Urinary calculi are a common and frequent disease in urology. In the past three decades, with the changes in diet and lifestyle, the incidence of calculi has increased at home and abroad, with 8.8% in the United States and 5.8% in China [1]. The treatment of urinary calculi has developed from traditional open surgery to endovascular minimally invasive urological surgery. Percutaneous nephrolithotomy (PCNL) is the preferred treatment for patients with large upper urinary tract calculi (diameter > 2 cm) and complex renal calculi [2], but the incidence of postoperative complications (such as bleeding, infection, etc.) is high. Infection-related complications after PCNL were divided into transient fever, systemic inflammatory response syndrome (SIRS) and urinary sepsis according to the severity. SIRS is a systemic inflammatory response caused by a variety of factors, which is a common complication after PCNL. SIRS is an uncontrolled, self-destructive, self-sustaining, and amplified systemic inflammatory response triggered by severe injury, infection, trauma, surgery, ischemia, and other factors [3]. Even if antibiotics are used before operation, the incidence is still high, about 9.8% - 43% [4]. Sepsis is considered one of the most common causes of perioperative mortality in percutaneous nephrolithotomy [5], with a mortality rate ranging from 20% - 42% [6]. SIRS is the first step of the sepsis cascade and is closely related to it [7]. This article will review the traditional, new and compound biomarkers for early identification of urinary tract infection after PCNL.

2. Procalcitonin (PCT)

Procalcitonin is a protein containing 116 amino acids, which is a polypeptide precursor of calcitonin. It is mainly synthesized by thyroid C cells, and neuroendocrine tissues of organs such as lung and gastrointestinal tract can also be synthesized [8]. Under normal circumstances, the level of PCT in serum is extremely low (<0.02 ng/ml) [9]. During inflammation, PCT is produced through a direct pathway induced by lipopolysaccharide or microbial toxic metabolites, as well as an indirect pathway induced by inflammatory mediators [10]. At this time, PCT cannot be converted into calcitonin and directly enters the circulatory system, resulting in an increase in PCT concentration in the peripheral circulation.
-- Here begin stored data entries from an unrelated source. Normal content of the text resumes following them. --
/-! ### modGroup -/

@[simp] theorem State.modGroup_tclk (i : Nat) (g : Group → Group) : (s.modGroup i g).tclk = s.tclk := rfl
@[simp] theorem State.modGroup_activity (i : Nat) (g : Group → Group) : (s.modGroup i g).activity = s.activity := rfl
@[simp] theorem State.modGroup_lands (i : Nat) (g : Group → Group) : (s.modGroup i g).lands = s.lands := rfl
@[simp] theorem State.modGroup_fuses (i : Nat) (g : Group → Group) : (s.modGroup i g).fuses = s.fuses := rfl
@[simp] theorem State.modGroup_nor (i : Nat) (g : Group → Group) : (s.modGroup i g).nor = s.nor := rfl
@[simp] theorem State.modGroup_boot (i : Nat) (g : Group → Group) : (s.modGroup i g).boot = s.boot := rfl
@[simp] theorem State.modGroup_procs (i : Nat) (g : Group → Group) : (s.modGroup i g).procs = s.procs := rfl
@[simp] theorem State.modGroup_regs (i : Nat) (g : Group → Group) : (s.modGroup i g).regs = s.regs := rfl
@[simp] theorem State.modGroup_fns (i : Nat) (g : Group → Group) : (s.modGroup i g).fns = s.fns := rfl
@[simp] theorem State.modGroup_ctxs (i : Nat) (g : Group → Group) : (s.modGroup i g).ctxs = s.ctxs := rfl
@[simp] theorem State.modGroup_gens (i : Nat) (g : Group → Group) : (s.modGroup i g).gens = s.gens := rfl
@[simp] theorem State.modGroup_sqs (i : Nat) (g : Group → Group) : (s.modGroup i g).sqs = s.sqs := rfl
@[simp] theorem State.modGroup_cqs (i : Nat) (g : Group → Group) : (s.modGroup i g).cqs = s.cqs := rfl
@[simp] theorem State.modGroup_eqs (i : Nat) (g : Group → Group) : (s.modGroup i g).eqs = s.eqs := rfl
@[simp] theorem State.modGroup_ops (i : Nat) (g : Group → Group) : (s.modGroup i g).ops = s.ops := rfl
@[simp] theorem State.modGroup_nextOp (i : Nat) (g : Group → Group) : (s.modGroup i g).nextOp = s.nextOp := rfl
@[simp] theorem State.modGroup_spent (i : Nat) (g : Group → Group) : (s.modGroup i g).spent = s.spent := rfl
@[simp] theorem State.modGroup_armed (i : Nat) (g : Group → Group) : (s.modGroup i g).armed = s.armed := rfl
@[simp] theorem State.modGroup_flags (i : Nat) (g : Group → Group) : (s.modGroup i g).flags = s.flags := rfl
@[simp] theorem State.modGroup_peers (i : Nat) (g : Group → Group) : (s.modGroup i g).peers = s.peers := rfl
@[simp] theorem State.modGroup_channels (i : Nat) (g : Group → Group) : (s.modGroup i g).channels = s.channels := rfl
@[simp] theorem State.modGroup_mes (i : Nat) (g : Group → Group) : (s.modGroup i g).mes = s.mes := rfl
@[simp] theorem State.modGroup_tiers (i : Nat) (g : Group → Group) : (s.modGroup i g).tiers = s.tiers := rfl
@[simp] theorem State.modGroup_host (i : Nat) (g : Group → Group) : (s.modGroup i g).host = s.host := rfl
@[simp] theorem State.modGroup_qps (i : Nat) (g : Group → Group) : (s.modGroup i g).qps = s.qps := rfl
@[simp] theorem State.modGroup_nextHome (i : Nat) (g : Group → Group) : (s.modGroup i g).nextHome = s.nextHome := rfl
@[simp] theorem State.modGroup_cache (i : Nat) (g : Group → Group) : (s.modGroup i g).cache = s.cache := rfl
@[simp] theorem State.modGroup_sidings (i : Nat) (g : Group → Group) : (s.modGroup i g).sidings = s.sidings := rfl
@[simp] theorem State.modGroup_arrived (i : Nat) (g : Group → Group) : (s.modGroup i g).arrived = s.arrived := rfl
@[simp] theorem State.modGroup_slots (i : Nat) (g : Group → Group) : (s.modGroup i g).slots = s.slots := rfl
@[simp] theorem State.modGroup_epoch (i : Nat) (g : Group → Group) : (s.modGroup i g).epoch = s.epoch := rfl
@[simp] theorem State.modGroup_answered (i : Nat) (g : Group → Group) : (s.modGroup i g).answered = s.answered := rfl
@[simp] theorem State.modGroup_requests (i : Nat) (g : Group → Group) : (s.modGroup i g).requests = s.requests := rfl
@[simp] theorem State.modGroup_nextReq (i : Nat) (g : Group → Group) : (s.modGroup i g).nextReq = s.nextReq := rfl
@[simp] theorem State.modGroup_passed (i : Nat) (g : Group → Group) : (s.modGroup i g).passed = s.passed := rfl
@[simp] theorem State.modGroup_agent (i : Nat) (g : Group → Group) : (s.modGroup i g).agent = s.agent := rfl
@[simp] theorem State.modGroup_ports (i : Nat) (g : Group → Group) : (s.modGroup i g).ports = s.ports := rfl
@[simp] theorem State.modGroup_local_ (i : Nat) (g : Group → Group) : (s.modGroup i g).local_ = s.local_ := rfl
@[simp] theorem State.modGroup_sent (i : Nat) (g : Group → Group) : (s.modGroup i g).sent = s.sent := rfl
@[simp] theorem State.modGroup_plans (i : Nat) (g : Group → Group) : (s.modGroup i g).plans = s.plans := rfl
@[simp] theorem State.modGroup_runs (i : Nat) (g : Group → Group) : (s.modGroup i g).runs = s.runs := rfl
@[simp] theorem State.modGroup_nextRun (i : Nat) (g : Group → Group) : (s.modGroup i g).nextRun = s.nextRun := rfl
@[simp] theorem State.modGroup_clusters (i : Nat) (g : Group → Group) : (s.modGroup i g).clusters = s.clusters := rfl
@[simp] theorem State.modGroup_gals (i : Nat) (g : Group → Group) : (s.modGroup i g).gals = s.gals := rfl
@[simp] theorem State.modGroup_scrubs (i : Nat) (g : Group → Group) : (s.modGroup i g).scrubs = s.scrubs := rfl
@[simp] theorem State.modGroup_links (i : Nat) (g : Group → Group) : (s.modGroup i g).links = s.links := rfl
@[simp] theorem State.modGroup_hps (i : Nat) (g : Group → Group) : (s.modGroup i g).hps = s.hps := rfl
@[simp] theorem State.modGroup_recov (i : Nat) (g : Group → Group) : (s.modGroup i g).recov = s.recov := rfl
@[simp] theorem State.modGroup_sec (i : Nat) (g : Group → Group) : (s.modGroup i g).sec = s.sec := rfl
@[simp] theorem State.modGroup_power (i : Nat) (g : Group → Group) : (s.modGroup i g).power = s.power := rfl
@[simp] theorem State.modGroup_dbg (i : Nat) (g : Group → Group) : (s.modGroup i g).dbg = s.dbg := rfl
@[simp] theorem State.modGroup_counters (i : Nat) (g : Group → Group) : (s.modGroup i g).counters = s.counters := rfl
@[simp] theorem State.modGroup_irqs (i : Nat) (g : Group → Group) : (s.modGroup i g).irqs = s.irqs := rfl
@[simp] theorem State.modGroup_msixPend (i : Nat) (g : Group → Group) : (s.modGroup i g).msixPend = s.msixPend := rfl
@[simp] theorem State.modGroup_mboxPend (i : Nat) (g : Group → Group) : (s.modGroup i g).mboxPend = s.mboxPend := rfl
@[simp] theorem State.modGroup_pending (i : Nat) (g : Group → Group) : (s.modGroup i g).pending = s.pending := rfl
@[simp] theorem State.modGroup_free (i : Nat) (g : Group → Group) : (s.modGroup i g).free = s.free := rfl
PCT, as one of the most widely used biomarkers in sepsis, can effectively predict the occurrence, treatment efficacy, and prognosis of sepsis after PCNL [11] [12]. Zheng et al. [12] found that when PCT is greater than 0.3 ng/ml, the sensitivity for predicting sepsis after PCNL reaches 90.3%, and the specificity reaches 94.3%. Similarly, research [6] shows that PCT and C-reactive protein (CRP) are independent risk factors for SIRS after PCNL, with good predictive effects, and 88.2% of SIRS patients occur within 24 hours after surgery. Gao Xianglin et al. [13] showed that PCT at 2 hours after PCNL was more effective than CRP and white blood cells in predicting SIRS after PCNL. When PCT > 3.7 ng/L at 2 hours after PCNL, the diagnostic specificity of SIRS was 87.6% and the sensitivity was 75.4%. PCT at 2 hours after operation can predict the occurrence of SIRS after PCNL, but as a single index, the sensitivity is not good when predicting SIRS after operation. It is necessary to combine with CRP and other indicators to improve the sensitivity, so as to more accurately identify SIRS after operation. In addition, dynamic monitoring of PCT can evaluate the severity of postoperative infection, guide treatment and prevent drug resistance caused by antibiotic abuse.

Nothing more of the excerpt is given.